ASSIGNMENT
Every line in the records below between the one holding "else changes, and" and the one holding "(∀ x, x ≠ w → t.store.cell", inclusive, is to be set down exactly; all other lines are to be left out.

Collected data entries
[Start of Attachment]

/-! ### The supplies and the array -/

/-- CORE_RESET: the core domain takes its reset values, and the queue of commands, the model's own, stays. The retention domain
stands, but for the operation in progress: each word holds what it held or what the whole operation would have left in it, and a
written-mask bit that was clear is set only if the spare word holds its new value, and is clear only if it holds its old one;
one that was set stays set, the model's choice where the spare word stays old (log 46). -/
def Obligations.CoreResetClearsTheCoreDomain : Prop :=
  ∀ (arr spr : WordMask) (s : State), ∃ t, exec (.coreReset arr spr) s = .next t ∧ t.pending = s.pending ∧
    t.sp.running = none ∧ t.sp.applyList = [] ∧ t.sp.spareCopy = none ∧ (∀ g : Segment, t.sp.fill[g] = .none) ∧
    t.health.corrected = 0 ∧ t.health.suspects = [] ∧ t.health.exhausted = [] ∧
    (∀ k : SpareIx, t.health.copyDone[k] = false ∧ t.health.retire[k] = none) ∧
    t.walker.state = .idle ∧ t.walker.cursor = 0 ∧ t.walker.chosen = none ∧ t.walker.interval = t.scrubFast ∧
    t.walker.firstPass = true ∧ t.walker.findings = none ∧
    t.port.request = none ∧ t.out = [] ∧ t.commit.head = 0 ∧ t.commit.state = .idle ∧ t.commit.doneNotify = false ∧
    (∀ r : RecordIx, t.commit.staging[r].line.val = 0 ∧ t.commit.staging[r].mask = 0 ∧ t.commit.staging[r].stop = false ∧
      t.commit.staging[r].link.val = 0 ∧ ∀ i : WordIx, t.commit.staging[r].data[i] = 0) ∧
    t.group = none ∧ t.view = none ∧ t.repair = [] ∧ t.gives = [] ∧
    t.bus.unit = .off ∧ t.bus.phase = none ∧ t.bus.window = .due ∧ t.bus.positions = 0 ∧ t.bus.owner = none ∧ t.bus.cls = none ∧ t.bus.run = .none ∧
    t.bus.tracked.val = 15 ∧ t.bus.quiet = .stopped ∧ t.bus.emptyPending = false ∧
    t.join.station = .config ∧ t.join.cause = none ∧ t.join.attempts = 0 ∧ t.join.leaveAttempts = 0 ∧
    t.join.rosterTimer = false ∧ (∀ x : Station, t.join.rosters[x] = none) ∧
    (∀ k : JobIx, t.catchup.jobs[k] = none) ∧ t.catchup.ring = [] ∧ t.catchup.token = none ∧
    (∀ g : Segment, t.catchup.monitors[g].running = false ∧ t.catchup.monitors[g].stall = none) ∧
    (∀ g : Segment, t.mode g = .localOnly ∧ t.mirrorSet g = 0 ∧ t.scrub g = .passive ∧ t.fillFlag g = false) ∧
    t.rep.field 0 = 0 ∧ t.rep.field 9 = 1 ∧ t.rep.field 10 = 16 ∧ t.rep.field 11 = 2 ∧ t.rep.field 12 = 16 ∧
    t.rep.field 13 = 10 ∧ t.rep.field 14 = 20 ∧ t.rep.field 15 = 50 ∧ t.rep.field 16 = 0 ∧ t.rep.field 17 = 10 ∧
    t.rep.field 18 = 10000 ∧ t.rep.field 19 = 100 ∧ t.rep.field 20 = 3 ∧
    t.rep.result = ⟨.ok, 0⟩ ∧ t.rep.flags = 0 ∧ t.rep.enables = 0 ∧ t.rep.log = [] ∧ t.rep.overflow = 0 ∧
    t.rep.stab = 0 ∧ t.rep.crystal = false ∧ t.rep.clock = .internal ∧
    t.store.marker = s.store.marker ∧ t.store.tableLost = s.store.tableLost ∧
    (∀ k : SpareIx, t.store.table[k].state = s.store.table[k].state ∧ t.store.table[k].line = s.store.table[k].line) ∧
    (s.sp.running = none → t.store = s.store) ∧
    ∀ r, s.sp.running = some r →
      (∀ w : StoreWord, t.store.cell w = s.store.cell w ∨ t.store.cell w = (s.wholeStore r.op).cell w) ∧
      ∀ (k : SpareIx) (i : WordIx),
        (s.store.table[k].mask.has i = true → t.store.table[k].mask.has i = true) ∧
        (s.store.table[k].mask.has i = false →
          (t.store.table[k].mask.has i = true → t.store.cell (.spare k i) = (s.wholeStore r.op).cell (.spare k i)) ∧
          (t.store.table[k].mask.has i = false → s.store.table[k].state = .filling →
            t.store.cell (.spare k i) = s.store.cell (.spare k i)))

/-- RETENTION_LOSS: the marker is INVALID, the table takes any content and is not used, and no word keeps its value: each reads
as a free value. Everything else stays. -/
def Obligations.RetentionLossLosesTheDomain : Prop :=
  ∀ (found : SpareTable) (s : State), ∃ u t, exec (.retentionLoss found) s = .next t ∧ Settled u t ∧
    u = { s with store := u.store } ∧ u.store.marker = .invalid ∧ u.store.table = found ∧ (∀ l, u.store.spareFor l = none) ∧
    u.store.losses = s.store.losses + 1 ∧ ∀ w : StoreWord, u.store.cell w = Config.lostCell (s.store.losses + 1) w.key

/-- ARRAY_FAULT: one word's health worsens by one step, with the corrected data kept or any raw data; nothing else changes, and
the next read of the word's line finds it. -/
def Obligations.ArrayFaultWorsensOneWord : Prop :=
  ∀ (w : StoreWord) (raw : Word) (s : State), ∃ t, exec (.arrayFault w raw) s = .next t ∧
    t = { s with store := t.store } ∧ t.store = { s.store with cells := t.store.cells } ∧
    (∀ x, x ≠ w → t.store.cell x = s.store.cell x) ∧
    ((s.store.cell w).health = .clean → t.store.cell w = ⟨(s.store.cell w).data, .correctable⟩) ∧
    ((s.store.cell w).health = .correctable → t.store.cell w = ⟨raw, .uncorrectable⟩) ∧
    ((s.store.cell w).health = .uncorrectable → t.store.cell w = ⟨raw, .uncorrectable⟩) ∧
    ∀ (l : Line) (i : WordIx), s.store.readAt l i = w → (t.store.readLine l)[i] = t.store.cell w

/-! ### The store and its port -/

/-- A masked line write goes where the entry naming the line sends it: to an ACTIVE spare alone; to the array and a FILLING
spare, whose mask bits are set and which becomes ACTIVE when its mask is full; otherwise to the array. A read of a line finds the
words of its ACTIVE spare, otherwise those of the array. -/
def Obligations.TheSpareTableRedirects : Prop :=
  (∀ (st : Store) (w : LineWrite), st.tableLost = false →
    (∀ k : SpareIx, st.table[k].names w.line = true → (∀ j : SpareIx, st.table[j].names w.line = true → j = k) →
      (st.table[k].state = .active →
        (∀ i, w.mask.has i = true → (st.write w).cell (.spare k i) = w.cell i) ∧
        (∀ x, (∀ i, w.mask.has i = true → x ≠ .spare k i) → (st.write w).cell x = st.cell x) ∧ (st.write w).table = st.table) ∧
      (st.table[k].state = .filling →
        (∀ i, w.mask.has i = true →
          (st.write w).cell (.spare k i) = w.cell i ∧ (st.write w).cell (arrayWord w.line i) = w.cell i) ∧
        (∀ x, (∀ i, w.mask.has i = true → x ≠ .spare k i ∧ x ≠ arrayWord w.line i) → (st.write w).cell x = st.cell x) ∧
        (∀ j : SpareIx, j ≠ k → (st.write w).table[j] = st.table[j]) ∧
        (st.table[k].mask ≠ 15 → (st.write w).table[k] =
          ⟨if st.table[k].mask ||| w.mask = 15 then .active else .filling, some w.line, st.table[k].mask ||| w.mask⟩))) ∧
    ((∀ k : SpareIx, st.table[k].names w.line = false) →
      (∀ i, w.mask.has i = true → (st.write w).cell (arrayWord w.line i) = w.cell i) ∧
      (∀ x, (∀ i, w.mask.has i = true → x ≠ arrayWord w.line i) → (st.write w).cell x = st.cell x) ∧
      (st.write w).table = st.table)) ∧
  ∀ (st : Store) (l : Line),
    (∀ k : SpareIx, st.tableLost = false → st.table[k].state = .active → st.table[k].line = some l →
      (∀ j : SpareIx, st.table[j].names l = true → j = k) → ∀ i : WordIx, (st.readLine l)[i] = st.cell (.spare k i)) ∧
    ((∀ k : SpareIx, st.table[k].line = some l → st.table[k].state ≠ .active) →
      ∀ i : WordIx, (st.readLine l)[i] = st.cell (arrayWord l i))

[End of Attachment]
[Start of Attachment]

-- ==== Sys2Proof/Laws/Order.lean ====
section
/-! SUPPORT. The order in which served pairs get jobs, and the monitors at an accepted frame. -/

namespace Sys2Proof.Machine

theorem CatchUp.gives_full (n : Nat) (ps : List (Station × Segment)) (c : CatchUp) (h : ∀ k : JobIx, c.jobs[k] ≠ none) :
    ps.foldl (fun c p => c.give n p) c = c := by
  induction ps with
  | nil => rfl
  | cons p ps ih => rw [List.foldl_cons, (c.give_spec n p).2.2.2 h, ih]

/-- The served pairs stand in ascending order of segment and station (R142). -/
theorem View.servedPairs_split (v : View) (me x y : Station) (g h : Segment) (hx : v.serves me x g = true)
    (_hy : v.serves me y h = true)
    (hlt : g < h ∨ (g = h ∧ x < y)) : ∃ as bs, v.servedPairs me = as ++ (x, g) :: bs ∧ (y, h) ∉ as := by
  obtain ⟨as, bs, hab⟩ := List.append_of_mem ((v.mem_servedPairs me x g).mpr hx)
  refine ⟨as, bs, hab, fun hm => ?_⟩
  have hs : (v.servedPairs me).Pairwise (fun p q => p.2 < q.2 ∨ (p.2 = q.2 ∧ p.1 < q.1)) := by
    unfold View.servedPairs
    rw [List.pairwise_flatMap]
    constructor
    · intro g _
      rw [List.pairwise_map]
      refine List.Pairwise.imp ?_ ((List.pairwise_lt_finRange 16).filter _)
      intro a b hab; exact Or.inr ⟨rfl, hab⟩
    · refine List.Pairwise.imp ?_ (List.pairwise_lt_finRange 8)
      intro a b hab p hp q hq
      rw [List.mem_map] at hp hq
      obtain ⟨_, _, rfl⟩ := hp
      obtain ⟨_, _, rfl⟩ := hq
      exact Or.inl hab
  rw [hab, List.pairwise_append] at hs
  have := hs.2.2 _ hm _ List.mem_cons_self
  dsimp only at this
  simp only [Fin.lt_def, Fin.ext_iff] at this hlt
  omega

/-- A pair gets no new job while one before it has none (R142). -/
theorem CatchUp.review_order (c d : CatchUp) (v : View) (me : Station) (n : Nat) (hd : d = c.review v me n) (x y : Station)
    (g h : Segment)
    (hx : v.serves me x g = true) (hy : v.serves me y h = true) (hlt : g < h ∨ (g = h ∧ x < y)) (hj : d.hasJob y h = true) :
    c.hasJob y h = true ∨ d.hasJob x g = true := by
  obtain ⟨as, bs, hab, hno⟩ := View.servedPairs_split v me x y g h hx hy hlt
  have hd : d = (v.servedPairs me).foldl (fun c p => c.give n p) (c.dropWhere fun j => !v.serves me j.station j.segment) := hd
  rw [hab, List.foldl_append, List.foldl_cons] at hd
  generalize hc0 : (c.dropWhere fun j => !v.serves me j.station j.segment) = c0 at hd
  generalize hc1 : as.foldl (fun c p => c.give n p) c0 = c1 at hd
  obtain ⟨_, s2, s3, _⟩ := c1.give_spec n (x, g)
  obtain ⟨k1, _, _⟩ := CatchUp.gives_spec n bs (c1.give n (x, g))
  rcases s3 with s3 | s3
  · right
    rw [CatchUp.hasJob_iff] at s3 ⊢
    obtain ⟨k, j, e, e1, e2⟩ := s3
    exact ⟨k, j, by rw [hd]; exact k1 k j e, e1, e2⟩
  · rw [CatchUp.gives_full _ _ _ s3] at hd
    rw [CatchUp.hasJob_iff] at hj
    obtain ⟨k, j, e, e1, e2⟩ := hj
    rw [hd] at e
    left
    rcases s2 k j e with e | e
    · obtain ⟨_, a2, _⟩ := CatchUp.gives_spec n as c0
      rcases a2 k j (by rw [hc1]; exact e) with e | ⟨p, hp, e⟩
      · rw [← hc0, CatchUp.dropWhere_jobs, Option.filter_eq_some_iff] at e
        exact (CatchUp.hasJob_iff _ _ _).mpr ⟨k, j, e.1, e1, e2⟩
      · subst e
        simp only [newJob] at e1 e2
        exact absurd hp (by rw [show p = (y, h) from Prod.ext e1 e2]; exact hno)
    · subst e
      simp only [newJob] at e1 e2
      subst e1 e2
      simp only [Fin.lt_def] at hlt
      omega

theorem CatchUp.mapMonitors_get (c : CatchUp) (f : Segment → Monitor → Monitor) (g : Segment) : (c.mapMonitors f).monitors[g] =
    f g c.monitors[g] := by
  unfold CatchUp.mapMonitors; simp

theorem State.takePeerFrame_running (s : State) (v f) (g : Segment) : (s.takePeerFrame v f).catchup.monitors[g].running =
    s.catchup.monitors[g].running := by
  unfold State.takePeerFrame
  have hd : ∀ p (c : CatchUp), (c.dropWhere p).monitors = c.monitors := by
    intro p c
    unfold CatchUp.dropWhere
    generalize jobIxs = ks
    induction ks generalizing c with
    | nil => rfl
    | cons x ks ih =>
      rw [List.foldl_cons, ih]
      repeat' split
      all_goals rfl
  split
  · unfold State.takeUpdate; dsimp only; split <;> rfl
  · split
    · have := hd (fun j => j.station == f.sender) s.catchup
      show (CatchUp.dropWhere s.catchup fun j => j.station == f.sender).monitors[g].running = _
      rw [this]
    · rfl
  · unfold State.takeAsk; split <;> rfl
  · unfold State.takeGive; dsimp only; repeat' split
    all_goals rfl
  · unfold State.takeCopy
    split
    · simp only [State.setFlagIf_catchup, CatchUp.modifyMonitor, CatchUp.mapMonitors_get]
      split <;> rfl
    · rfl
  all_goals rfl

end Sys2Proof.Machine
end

[End of Attachment]
[Start of Attachment]

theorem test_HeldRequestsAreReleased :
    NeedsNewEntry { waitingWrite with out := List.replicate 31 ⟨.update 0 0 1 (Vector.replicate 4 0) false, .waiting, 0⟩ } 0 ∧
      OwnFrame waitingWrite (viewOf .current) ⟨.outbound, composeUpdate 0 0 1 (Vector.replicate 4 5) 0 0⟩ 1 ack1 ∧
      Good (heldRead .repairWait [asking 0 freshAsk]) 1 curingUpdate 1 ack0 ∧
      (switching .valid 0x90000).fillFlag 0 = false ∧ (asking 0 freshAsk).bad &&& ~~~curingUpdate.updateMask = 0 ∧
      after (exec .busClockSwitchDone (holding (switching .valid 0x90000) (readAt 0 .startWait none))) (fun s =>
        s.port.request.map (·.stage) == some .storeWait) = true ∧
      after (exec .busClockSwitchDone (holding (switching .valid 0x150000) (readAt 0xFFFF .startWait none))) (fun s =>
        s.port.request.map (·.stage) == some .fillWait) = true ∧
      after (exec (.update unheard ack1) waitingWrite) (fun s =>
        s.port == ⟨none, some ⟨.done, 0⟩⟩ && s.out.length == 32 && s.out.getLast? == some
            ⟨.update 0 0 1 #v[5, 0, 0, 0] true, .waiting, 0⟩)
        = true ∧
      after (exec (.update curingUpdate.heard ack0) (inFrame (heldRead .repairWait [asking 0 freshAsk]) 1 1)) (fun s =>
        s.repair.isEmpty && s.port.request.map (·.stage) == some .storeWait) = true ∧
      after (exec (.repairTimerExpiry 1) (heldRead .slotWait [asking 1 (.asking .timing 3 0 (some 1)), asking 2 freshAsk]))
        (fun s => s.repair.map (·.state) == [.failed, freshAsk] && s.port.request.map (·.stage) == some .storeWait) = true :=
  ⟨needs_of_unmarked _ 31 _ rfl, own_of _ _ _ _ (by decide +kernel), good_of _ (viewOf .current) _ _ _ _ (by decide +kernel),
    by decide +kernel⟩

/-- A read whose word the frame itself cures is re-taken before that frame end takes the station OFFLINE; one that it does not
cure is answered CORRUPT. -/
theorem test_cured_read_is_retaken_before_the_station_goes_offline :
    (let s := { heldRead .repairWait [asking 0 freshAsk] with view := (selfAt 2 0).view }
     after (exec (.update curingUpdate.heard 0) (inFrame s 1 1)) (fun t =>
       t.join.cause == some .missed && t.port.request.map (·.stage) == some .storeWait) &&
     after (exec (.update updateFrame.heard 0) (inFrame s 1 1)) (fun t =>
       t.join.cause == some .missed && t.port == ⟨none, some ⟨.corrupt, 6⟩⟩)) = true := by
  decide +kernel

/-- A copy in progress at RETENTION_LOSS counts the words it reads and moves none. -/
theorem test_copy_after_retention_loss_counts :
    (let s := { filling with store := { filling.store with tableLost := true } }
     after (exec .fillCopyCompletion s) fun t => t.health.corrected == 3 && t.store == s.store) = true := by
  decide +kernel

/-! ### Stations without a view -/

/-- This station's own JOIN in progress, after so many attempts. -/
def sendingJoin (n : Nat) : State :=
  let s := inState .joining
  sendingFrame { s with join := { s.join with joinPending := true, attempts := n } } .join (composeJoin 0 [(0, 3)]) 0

[End of Attachment]

TASK OUTPUT
/-- ARRAY_FAULT: one word's health worsens by one step, with the corrected data kept or any raw data; nothing else changes, and
the next read of the word's line finds it. -/
def Obligations.ArrayFaultWorsensOneWord : Prop :=
  ∀ (w : StoreWord) (raw : Word) (s : State), ∃ t, exec (.arrayFault w raw) s = .next t ∧
    t = { s with store := t.store } ∧ t.store = { s.store with cells := t.store.cells } ∧
    (∀ x, x ≠ w → t.store.cell x = s.store.cell x) ∧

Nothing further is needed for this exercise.